Brief: In the entries that follow, the lines from the one with "32 (toSigned 16 imm)" through the one with "(w % 2 ^ f.width)" are the ones to write out, exactly and with both ends included. Nothing else should appear.
(Excerpted data begins)
/-- Conversion of an exact value into a real format (R39, R40, R44), filled into its container (R25). -/
def Fmt.convert (f : Fmt) (mode : RMode) (conv : Bool) (x : XReal) : Nat × Flags :=
  match f.float? with
  | some F => F.round mode conv x
  | none => if f = .e8m0 then (e8m0Code x, 0) else
    let (n, fl) := saturate f mode x; (f.fill (wrapTo f.width n), fl)

/-- The canonical NaN's code, 0 for a format without one (R28). -/
def Fmt.qnan (f : Fmt) : Nat := match f.float? with
  | some F => F.qnan
  | none => if f = .e8m0 then 0xFF else 0

/-- The real and imaginary codes of a complex element (R34), and back (CI12's bits [31:24] are zero). -/
def Fmt.parts (f : Fmt) (b : Nat) : Nat × Nat :=
  if f = .ci12 then (b % 2 ^ 12, b / 2 ^ 12 % 2 ^ 12) else (b % 2 ^ 16, b / 2 ^ 16 % 2 ^ 16)
def Fmt.ofParts (f : Fmt) (re im : Nat) : Nat :=
  if f = .ci12 then re % 2 ^ 12 + (im % 2 ^ 12) * 2 ^ 12 else re % 2 ^ 16 + (im % 2 ^ 16) * 2 ^ 16
/-- The format of one part. -/
def Fmt.partFmt (f : Fmt) : Fmt := if f = .ci12 then .int12 else .fp16

/-- Conversion between any legal pair of register elements (R44, R175). -/
def Fmt.cvtElem (src tgt : Fmt) (mode : RMode) (b : Nat) : Nat × Flags :=
  if Fmt.cpxv.contains src then
    let (re, im) := src.parts b
    let (r, f1) := tgt.partFmt.convert mode true (src.partFmt.value re)
    let (i, f2) := tgt.partFmt.convert mode true (src.partFmt.value im)
    (tgt.ofParts r i, f1 ||| f2)
  else tgt.convert mode true (src.value b)

/-! ### Accumulation (R29, R30) -/

/-- One A56 integer step: exact sum, clamped (R29). -/
def accInt (acc term : Int) : Int × Flags :=
  let s := acc + term
  if s > Fmt.a56i.intMax then (Fmt.a56i.intMax, flagSA)
  else if s < Fmt.a56i.intMin then (Fmt.a56i.intMin, flagSA)
  else (s, 0)

def a56f : FloatFmt := ⟨11, 44, 1023, 0x7FEFFFFFFFFFFF, true, true, 0x7FF80000000000⟩

/-- One A56 float step (R30) on the cell's code. -/
def accFloat (acc : Nat) (term : XReal) : Nat × Flags :=
  let a := a56f.decode acc
  let x := XReal.add false a term
  let nv : Flags := if XReal.newNaN [a, term] x then flagNV else 0
  let (c, fl) := a56f.round .rne false x
  (c, fl ||| nv)

/-! ### MX quantising (R33) -/

/-- emaxElem of R33. -/
def Fmt.emaxElem : Fmt → Int
  | .e4m3 => 8 | .e5m2 => 15 | .e3m2 => 4 | .e2m3 => 2 | .e2m1 => 2 | _ => 0

/-- Floor(Log2 x) of a finite nonzero exact value. -/
def XReal.floorLog2 : XReal → Int
  | .fin _ m e _ => (Nat.log2 m : Int) + e
  | _ => 0

/-- The block of R33: the scale code, the element codes and the flags. -/
def mxQuantise (f : Fmt) (mode : RMode) (xs : List XReal) : Nat × List Nat × Flags :=
  if xs.any (fun x => x.isNaN || x.isInf) then (0xFF, xs.map (fun _ => 0), flagNV)
  else
    let nz := xs.filter (fun x => !x.isZero)
    match nz with
    | [] => (0, xs.map (fun _ => 0), 0)
    | x0 :: rest =>
      let l := rest.foldl (fun a x => max a x.floorLog2) x0.floorLog2
      let k := max (-127) (min 127 (l - f.emaxElem))
      let rs := xs.map (fun x => f.convert mode true (x.scale (-k)))
      ((k + 127).toNat, rs.map (·.1), rs.foldl (fun a r => a ||| r.2) 0)

/-- An MX element under its scale (R32). -/
def mxValue (f : Fmt) (scale code : Nat) : XReal :=
  if scale = 255 then .nan else (f.value code).scale ((scale : Int) - 127)

/-! ### Minimum and maximum (R170) -/

/-- R170 on exact values: true where `a` is the smaller (−0 below +0). Neither is NaN. -/
def XReal.below (a b : XReal) : Bool := a.lt b || (a.eq b && a.neg? && !b.neg?)

/-- R170: `true` picks the first operand; NaN handled by the caller's canonical NaN. -/
def minMaxPick (isMax : Bool) (a b : XReal) : Option Bool :=
  if a.isNaN then (if b.isNaN then none else some false)
  else if b.isNaN then some true
  else if isMax then some (!(XReal.below a b)) else some (!(XReal.below b a))

end Sys2Proof.Machine
end

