-- ==== Sys2Proof/Machine/Operands.lean ====
section
/-! DEFINITION. Every operand form: immediates (R64), constant windows (R65, R66), handles (R67 to R71, R404), LM operands (R138,
R253), addresses (R137), tile elements (R58) and masks (R61); and reading and writing the bytes that they name. -/

namespace Sys2Proof.Machine

/-- Ext(r): a W-bit result extended to 64 bits (R114). -/
def extInt (f : Fmt) (r : Nat) : Word :=
  if f.isSigned then BitVec.ofInt 64 (toSigned f.width r) else BitVec.ofNat 64 (r % 2 ^ f.width)

/-! ### Immediates and constant words (R64, R66) -/

/-- The byte of a pair that a column takes (R64): bits [7:0] for even columns, [15:8] for odd ones. -/
def pairByte (w : Nat) (odd : Bool) : Nat := if odd then w / 256 % 256 else w % 256

/-- R64: the container bits of an immediate in an element format; `odd` is the column's parity, false in a scalar operand. -/
def immCode (f : Fmt) (imm : Nat) (odd : Bool) : Nat :=
  match f with
  | .int4 | .int6 | .int8 | .int12 => f.fill (imm % 2 ^ f.width)
  | .int16 => imm % 2 ^ 16
  | .int32 => wrapTo 32 (toSigned 16 imm)
  | .int64 => wrapTo 64 (toSigned 16 imm)
  | .a56i => wrapTo 56 (toSigned 16 imm)
  | .uint8 => imm % 256
  | .uint16 | .uint32 | .uint64 => imm % 2 ^ 16
  | .fp32 => imm % 2 ^ 16 * 2 ^ 16
  | .fp16 | .bf16 | .cf16 => imm % 2 ^ 16
  | .a56f => (a56f.round .rne false (Fmt.bf16.value imm)).1
  | .e4m3 | .e5m2 | .e8m0 => pairByte imm odd
  | .e3m2 | .e2m3 => pairByte imm odd % 64
  | .e2m1 => pairByte imm odd % 16
  | .ci12 => Fmt.ci12.ofParts (wrapTo 12 (toSigned 8 (imm % 256))) (wrapTo 12 (toSigned 8 (imm / 256 % 256)))

/-- R66: the container bits of a constant word. -/
def constCode (f : Fmt) (w : Nat) (odd : Bool) : Nat :=
  match f with
  | .e4m3 | .e5m2 | .e8m0 => pairByte w odd
  | .e3m2 | .e2m3 => pairByte w odd % 64
  | .e2m1 => pairByte w odd % 16
  | .int64 | .uint64 | .a56i | .a56f => w
  | _ => f.fill (w % 2 ^ f.width)

/-- R66: formats whose constants are 64 bits wide. -/
def wideConst (f : Fmt) : Bool := f.regBytes == 0

/-! ### Handle entries (R67, R68) -/

def hSpace (e : BitVec 512) : Nat := fld e 1 3
def hLayout (e : BitVec 512) : Nat := fld e 4 2
def hRd (e : BitVec 512) : Bool := e.getLsbD 6
def hWr (e : BitVec 512) : Bool := e.getLsbD 7
def hMow (e : BitVec 512) : Bool := e.getLsbD 8
def hCpol (e : BitVec 512) : Nat := fld e 9 3
def hType (e : BitVec 512) : Option Fmt := Fmt.ofCode (fld e 12 5)
def hNdim (e : BitVec 512) : Nat := fld e 17 2
def hScaled (e : BitVec 512) : Bool := e.getLsbD 19
def hSclh (e : BitVec 512) : Nat := fld e 32 10
def hBase (e : BitVec 512) : Nat := fld e 64 64
def hDim (e : BitVec 512) (d : Nat) : Nat := fld e (128 + 32 * d) 32
/-- STRIDE1 to STRIDE3. -/
def hStride (e : BitVec 512) (d : Nat) : Nat := fld e (256 + 64 * (d - 1)) 64
def hLimit (e : BitVec 512) : Nat := fld e 448 48
/-- Memory element size in bits. -/
def hBits (e : BitVec 512) : Nat := match hType e with
  | some f => f.memBits
  | none => 0

/-- The entry checks of R68 (HANDLE_INVALID where they fail); R70 for SPACE CONST. -/
def hEntryOk (e : BitVec 512) : Bool :=
  e.getLsbD 0 && fld e 20 12 == 0 && fld e 42 22 == 0 && fld e 496 16 == 0 && hSpace e ≤ 5 && hLayout e != 3 && hCpol e ≤ 3 &&
  (hType e).isSome && (List.range (hNdim e + 1)).all (fun d => hDim e d != 0) && !(hMow e && hLayout e != 1) &&
  !(hSpace e == 2 && hCpol e != 3) && !(hSpace e == 5 && (hWr e || hLayout e != 0 || hBase e ≥ 8)) &&
  !(hScaled e && !(match hType e with | some f => Fmt.mxe.contains f | none => false))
(Excerpted data ends)
Response for this exercise:
  | .int32 => wrapTo 32 (toSigned 16 imm)
  | .int64 => wrapTo 64 (toSigned 16 imm)
  | .a56i => wrapTo 56 (toSigned 16 imm)
  | .uint8 => imm % 256
  | .uint16 | .uint32 | .uint64 => imm % 2 ^ 16
  | .fp32 => imm % 2 ^ 16 * 2 ^ 16
  | .fp16 | .bf16 | .cf16 => imm % 2 ^ 16
  | .a56f => (a56f.round .rne false (Fmt.bf16.value imm)).1
  | .e4m3 | .e5m2 | .e8m0 => pairByte imm odd
  | .e3m2 | .e2m3 => pairByte imm odd % 64
  | .e2m1 => pairByte imm odd % 16
  | .ci12 => Fmt.ci12.ofParts (wrapTo 12 (toSigned 8 (imm % 256))) (wrapTo 12 (toSigned 8 (imm / 256 % 256)))

/-- R66: the container bits of a constant word. -/
def constCode (f : Fmt) (w : Nat) (odd : Bool) : Nat :=
  match f with
  | .e4m3 | .e5m2 | .e8m0 => pairByte w odd
  | .e3m2 | .e2m3 => pairByte w odd % 64
  | .e2m1 => pairByte w odd % 16
  | .int64 | .uint64 | .a56i | .a56f => w
  | _ => f.fill (w % 2 ^ f.width)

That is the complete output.